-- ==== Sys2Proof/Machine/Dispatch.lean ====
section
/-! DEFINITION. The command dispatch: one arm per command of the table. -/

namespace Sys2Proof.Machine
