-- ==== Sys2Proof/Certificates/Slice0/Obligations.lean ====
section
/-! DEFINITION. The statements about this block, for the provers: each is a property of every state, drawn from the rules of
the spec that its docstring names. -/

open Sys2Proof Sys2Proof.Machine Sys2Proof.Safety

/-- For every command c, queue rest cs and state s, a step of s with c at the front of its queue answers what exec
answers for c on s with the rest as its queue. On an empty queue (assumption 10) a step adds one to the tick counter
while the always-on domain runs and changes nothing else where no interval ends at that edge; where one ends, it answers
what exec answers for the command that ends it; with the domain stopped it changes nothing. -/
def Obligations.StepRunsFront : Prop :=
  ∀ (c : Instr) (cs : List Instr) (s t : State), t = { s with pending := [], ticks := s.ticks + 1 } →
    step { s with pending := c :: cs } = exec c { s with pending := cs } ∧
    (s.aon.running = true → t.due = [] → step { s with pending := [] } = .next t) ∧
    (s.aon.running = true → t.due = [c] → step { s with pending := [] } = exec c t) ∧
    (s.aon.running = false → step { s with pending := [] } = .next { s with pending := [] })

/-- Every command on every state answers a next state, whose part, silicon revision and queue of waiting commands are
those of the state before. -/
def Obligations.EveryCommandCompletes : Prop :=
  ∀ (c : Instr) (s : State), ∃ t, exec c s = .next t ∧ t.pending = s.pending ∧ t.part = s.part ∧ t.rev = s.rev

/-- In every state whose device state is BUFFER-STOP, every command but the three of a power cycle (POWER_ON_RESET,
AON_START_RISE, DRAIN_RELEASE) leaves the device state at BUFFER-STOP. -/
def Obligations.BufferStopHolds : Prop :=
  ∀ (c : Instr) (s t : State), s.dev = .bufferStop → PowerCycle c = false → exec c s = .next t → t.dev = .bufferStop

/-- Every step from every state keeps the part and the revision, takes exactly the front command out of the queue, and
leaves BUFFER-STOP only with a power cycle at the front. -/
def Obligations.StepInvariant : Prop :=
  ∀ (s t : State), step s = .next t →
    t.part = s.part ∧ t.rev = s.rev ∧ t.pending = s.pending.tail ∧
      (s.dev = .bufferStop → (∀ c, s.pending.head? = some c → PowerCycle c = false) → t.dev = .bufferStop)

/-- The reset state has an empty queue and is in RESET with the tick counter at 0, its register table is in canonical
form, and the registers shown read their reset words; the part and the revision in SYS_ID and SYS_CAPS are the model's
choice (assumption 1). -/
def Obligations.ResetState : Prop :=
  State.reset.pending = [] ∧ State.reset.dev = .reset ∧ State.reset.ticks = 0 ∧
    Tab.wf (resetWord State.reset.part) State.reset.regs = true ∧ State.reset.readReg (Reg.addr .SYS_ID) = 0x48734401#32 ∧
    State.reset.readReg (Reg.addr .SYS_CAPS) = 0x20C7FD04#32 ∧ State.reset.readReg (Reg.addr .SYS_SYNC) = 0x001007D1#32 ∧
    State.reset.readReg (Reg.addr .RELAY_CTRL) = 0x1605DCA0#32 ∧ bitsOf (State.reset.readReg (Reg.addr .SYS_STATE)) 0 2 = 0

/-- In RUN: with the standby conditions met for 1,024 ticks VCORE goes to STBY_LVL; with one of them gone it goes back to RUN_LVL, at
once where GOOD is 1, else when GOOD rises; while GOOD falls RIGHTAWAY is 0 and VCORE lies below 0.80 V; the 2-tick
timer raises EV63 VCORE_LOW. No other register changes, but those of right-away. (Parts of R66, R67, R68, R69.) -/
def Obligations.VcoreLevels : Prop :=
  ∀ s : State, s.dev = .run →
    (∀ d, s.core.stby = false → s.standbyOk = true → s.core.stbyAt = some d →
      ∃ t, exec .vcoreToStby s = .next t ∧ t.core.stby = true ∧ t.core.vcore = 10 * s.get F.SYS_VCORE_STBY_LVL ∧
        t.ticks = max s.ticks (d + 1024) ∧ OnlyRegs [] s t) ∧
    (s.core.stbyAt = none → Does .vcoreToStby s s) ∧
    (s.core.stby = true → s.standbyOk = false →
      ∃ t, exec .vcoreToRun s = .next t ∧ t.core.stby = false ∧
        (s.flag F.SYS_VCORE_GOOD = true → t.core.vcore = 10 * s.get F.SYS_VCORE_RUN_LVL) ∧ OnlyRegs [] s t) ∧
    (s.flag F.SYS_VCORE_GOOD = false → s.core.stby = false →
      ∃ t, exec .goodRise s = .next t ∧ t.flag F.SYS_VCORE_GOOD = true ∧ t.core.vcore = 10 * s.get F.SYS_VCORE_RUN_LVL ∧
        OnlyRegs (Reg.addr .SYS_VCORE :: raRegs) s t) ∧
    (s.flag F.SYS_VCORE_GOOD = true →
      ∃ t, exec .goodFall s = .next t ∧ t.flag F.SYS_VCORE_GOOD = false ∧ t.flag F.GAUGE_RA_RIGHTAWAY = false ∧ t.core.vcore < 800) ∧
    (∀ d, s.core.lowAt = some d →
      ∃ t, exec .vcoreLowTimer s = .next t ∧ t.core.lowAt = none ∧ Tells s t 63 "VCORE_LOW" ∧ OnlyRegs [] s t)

**What is being asked:** Every line from the one containing "s.get F.SYS_VCORE_RUN_LVL ∧" through the end of the data must be repeated exactly, and no other line.

**Result for this task:**
      ∃ t, exec .goodRise s = .next t ∧ t.flag F.SYS_VCORE_GOOD = true ∧ t.core.vcore = 10 * s.get F.SYS_VCORE_RUN_LVL ∧
        OnlyRegs (Reg.addr .SYS_VCORE :: raRegs) s t) ∧
    (s.flag F.SYS_VCORE_GOOD = true →
      ∃ t, exec .goodFall s = .next t ∧ t.flag F.SYS_VCORE_GOOD = false ∧ t.flag F.GAUGE_RA_RIGHTAWAY = false ∧ t.core.vcore < 800) ∧
    (∀ d, s.core.lowAt = some d →
      ∃ t, exec .vcoreLowTimer s = .next t ∧ t.core.lowAt = none ∧ Tells s t 63 "VCORE_LOW" ∧ OnlyRegs [] s t)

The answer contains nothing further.